▶ [ACTIVITY]: The answer must consist of every line below that contains the word "dumpRelease".

___ SOURCE RECORDS

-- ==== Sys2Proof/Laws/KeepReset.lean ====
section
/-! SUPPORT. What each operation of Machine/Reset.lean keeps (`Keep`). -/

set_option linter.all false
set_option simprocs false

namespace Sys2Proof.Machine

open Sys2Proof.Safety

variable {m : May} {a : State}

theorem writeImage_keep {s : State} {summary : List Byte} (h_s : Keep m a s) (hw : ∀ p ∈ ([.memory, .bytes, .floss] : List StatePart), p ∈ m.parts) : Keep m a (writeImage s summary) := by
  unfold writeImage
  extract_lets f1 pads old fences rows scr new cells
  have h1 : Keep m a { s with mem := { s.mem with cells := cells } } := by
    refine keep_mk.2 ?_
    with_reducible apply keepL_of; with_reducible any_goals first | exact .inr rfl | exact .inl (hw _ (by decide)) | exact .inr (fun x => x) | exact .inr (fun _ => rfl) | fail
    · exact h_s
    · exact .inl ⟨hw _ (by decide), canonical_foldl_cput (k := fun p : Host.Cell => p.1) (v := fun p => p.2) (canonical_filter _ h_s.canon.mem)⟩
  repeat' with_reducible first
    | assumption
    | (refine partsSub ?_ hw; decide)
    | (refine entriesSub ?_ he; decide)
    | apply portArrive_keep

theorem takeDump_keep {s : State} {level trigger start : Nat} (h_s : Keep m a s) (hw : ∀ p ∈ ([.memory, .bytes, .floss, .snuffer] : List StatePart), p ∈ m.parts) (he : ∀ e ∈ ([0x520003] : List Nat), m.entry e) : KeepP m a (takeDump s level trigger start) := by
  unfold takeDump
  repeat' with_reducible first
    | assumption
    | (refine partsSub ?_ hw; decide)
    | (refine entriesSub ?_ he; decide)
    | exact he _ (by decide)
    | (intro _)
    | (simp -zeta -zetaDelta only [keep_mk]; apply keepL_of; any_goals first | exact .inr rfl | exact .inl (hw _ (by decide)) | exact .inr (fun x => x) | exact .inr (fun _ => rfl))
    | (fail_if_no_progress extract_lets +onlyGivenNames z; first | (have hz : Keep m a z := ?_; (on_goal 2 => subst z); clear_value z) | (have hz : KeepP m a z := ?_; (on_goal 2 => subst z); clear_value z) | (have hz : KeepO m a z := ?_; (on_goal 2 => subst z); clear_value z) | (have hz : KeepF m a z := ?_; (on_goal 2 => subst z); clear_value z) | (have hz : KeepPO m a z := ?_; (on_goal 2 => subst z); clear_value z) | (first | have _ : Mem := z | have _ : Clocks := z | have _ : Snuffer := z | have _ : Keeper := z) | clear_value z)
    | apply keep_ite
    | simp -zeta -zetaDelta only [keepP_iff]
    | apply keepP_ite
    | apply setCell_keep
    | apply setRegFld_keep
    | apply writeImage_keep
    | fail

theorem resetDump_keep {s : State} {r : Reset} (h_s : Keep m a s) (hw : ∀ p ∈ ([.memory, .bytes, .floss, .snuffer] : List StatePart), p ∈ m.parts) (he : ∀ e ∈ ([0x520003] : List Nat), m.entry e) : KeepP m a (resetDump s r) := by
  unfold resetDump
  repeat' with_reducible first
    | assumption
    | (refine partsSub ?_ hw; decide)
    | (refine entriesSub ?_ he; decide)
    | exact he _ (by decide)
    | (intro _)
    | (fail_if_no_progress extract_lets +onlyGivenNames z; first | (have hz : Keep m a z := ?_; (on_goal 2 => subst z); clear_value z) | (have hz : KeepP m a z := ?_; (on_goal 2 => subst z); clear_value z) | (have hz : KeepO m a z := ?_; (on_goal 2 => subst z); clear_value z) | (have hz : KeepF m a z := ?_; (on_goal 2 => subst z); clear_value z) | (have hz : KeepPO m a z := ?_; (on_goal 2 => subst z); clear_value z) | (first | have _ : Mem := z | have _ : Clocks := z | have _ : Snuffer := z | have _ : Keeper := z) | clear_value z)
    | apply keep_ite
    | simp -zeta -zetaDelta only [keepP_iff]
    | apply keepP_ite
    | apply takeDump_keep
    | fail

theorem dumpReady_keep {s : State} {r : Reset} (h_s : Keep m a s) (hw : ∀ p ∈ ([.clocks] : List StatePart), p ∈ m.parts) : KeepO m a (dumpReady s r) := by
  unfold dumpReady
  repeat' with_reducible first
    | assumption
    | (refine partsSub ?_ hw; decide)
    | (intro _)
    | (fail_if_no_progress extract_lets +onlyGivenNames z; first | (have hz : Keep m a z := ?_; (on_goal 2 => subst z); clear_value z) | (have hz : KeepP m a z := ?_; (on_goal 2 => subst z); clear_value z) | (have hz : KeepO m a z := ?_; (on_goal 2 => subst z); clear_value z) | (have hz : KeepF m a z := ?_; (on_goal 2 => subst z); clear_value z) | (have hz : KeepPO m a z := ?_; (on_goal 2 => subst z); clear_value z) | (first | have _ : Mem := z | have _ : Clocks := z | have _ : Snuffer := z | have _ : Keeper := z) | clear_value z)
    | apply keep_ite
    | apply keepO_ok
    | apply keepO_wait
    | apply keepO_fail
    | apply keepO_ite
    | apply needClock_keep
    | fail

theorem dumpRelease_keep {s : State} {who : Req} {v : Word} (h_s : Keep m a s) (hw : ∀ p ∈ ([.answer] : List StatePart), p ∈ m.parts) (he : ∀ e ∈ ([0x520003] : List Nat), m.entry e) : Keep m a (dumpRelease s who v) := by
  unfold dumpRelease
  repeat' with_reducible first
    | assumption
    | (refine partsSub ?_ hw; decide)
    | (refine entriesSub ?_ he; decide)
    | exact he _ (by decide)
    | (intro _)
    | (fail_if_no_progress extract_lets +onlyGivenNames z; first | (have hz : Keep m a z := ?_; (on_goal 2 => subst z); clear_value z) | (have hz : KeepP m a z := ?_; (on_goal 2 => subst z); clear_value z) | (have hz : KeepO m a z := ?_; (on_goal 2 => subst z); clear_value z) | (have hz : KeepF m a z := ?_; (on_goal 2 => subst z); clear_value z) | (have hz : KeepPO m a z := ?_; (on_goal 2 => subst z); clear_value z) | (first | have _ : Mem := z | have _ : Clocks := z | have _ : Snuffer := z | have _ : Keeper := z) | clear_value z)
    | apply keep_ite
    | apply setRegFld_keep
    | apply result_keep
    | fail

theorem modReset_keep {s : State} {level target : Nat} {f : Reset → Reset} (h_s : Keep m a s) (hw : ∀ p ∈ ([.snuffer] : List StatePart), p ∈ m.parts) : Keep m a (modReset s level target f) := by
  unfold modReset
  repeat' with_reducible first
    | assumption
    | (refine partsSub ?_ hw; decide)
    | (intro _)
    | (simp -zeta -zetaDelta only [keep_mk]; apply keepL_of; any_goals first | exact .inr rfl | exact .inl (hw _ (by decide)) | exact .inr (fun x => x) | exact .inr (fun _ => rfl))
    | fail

______
___ SOURCE RECORDS

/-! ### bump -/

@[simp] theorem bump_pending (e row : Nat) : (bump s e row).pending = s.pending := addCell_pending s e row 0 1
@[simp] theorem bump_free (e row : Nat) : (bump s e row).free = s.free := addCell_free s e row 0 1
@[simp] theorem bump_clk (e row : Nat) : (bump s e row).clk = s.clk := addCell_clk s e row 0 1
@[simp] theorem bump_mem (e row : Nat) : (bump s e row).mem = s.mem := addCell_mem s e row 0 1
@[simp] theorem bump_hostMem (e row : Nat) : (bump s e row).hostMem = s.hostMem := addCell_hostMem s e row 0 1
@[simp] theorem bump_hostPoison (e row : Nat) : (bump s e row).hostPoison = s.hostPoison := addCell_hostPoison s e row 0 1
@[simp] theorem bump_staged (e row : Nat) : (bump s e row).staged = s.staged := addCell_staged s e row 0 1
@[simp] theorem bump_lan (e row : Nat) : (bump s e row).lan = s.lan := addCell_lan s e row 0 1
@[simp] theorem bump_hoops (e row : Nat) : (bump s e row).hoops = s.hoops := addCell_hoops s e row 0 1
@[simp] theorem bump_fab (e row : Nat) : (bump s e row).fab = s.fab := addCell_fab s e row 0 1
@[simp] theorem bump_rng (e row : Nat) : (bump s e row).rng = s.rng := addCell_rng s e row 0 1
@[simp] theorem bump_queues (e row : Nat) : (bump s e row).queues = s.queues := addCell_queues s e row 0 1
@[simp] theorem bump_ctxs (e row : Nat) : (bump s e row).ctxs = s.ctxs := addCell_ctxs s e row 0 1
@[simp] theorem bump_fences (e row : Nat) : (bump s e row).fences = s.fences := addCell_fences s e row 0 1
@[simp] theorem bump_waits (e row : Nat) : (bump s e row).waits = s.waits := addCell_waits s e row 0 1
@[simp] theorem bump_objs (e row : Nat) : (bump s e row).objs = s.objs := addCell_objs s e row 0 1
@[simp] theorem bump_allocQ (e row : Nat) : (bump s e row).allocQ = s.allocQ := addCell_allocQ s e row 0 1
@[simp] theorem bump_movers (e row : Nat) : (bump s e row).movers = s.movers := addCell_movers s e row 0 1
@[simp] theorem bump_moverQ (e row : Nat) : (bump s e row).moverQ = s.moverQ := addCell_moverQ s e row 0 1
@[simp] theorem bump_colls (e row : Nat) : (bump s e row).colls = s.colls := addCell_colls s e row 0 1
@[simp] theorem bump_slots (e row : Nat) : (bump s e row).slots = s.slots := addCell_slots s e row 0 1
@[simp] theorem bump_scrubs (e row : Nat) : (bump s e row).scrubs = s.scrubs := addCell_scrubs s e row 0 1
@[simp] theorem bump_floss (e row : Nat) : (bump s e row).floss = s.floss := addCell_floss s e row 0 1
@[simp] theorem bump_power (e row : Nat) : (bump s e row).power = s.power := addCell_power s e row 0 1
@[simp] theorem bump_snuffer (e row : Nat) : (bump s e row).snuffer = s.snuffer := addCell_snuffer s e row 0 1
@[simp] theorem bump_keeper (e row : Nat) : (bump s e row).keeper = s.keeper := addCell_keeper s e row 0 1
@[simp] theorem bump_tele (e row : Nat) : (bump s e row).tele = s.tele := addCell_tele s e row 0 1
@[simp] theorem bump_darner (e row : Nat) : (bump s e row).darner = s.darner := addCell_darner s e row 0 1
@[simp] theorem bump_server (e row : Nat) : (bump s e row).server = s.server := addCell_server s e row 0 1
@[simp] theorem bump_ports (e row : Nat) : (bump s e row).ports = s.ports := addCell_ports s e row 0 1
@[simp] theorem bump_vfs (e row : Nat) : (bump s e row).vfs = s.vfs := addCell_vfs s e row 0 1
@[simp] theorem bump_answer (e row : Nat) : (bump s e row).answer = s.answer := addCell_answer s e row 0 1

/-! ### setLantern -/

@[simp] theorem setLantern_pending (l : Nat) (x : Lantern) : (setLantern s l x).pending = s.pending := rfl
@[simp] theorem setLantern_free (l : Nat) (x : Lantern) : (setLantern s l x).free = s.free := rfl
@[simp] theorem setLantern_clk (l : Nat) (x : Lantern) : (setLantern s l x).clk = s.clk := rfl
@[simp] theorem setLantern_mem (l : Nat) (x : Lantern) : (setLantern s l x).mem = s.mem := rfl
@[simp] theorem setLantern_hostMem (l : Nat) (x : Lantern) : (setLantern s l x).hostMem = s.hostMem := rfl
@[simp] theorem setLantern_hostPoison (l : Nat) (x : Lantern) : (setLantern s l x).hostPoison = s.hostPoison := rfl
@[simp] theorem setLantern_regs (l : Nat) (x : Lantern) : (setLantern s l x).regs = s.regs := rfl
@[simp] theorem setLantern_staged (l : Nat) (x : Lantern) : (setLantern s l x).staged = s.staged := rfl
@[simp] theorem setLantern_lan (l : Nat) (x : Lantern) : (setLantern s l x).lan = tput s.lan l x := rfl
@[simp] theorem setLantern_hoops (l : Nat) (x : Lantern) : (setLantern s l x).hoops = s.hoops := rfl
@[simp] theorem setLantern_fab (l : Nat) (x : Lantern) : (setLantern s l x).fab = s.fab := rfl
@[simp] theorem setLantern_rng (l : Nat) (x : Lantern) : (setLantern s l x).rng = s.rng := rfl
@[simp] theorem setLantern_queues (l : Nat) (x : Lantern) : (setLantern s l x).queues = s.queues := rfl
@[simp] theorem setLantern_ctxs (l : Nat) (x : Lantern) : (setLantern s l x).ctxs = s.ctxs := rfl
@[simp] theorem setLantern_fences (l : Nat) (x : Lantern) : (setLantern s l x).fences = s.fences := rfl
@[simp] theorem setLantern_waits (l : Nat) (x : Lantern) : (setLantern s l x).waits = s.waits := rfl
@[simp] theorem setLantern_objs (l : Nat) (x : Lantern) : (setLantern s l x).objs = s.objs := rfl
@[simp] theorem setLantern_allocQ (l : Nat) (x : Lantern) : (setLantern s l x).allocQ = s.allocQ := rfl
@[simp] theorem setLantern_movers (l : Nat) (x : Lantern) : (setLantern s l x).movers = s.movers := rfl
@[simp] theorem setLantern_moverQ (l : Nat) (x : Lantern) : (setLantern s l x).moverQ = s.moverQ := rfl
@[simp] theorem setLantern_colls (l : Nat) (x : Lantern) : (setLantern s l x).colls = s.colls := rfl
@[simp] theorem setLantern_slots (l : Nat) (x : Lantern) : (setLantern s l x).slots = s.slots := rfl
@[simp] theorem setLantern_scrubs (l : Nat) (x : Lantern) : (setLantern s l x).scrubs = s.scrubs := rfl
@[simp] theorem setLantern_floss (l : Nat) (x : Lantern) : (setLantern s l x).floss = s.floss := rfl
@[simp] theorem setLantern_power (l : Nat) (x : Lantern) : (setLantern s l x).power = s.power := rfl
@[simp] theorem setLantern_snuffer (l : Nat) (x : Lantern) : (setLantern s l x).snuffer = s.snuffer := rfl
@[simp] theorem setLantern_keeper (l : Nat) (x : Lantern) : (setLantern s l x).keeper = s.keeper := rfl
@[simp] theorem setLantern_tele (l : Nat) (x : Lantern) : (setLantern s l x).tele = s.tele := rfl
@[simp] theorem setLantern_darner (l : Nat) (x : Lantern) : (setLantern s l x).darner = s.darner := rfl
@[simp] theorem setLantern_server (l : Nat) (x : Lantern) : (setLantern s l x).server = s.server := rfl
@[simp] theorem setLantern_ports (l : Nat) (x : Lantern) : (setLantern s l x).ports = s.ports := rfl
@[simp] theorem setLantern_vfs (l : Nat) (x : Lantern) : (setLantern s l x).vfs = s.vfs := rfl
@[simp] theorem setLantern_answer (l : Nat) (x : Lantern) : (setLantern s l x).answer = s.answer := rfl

______

▶ [SOLUTION TO THIS PROBLEM]:
theorem dumpRelease_keep {s : State} {who : Req} {v : Word} (h_s : Keep m a s) (hw : ∀ p ∈ ([.answer] : List StatePart), p ∈ m.parts) (he : ∀ e ∈ ([0x520003] : List Nat), m.entry e) : Keep m a (dumpRelease s who v) := by
  unfold dumpRelease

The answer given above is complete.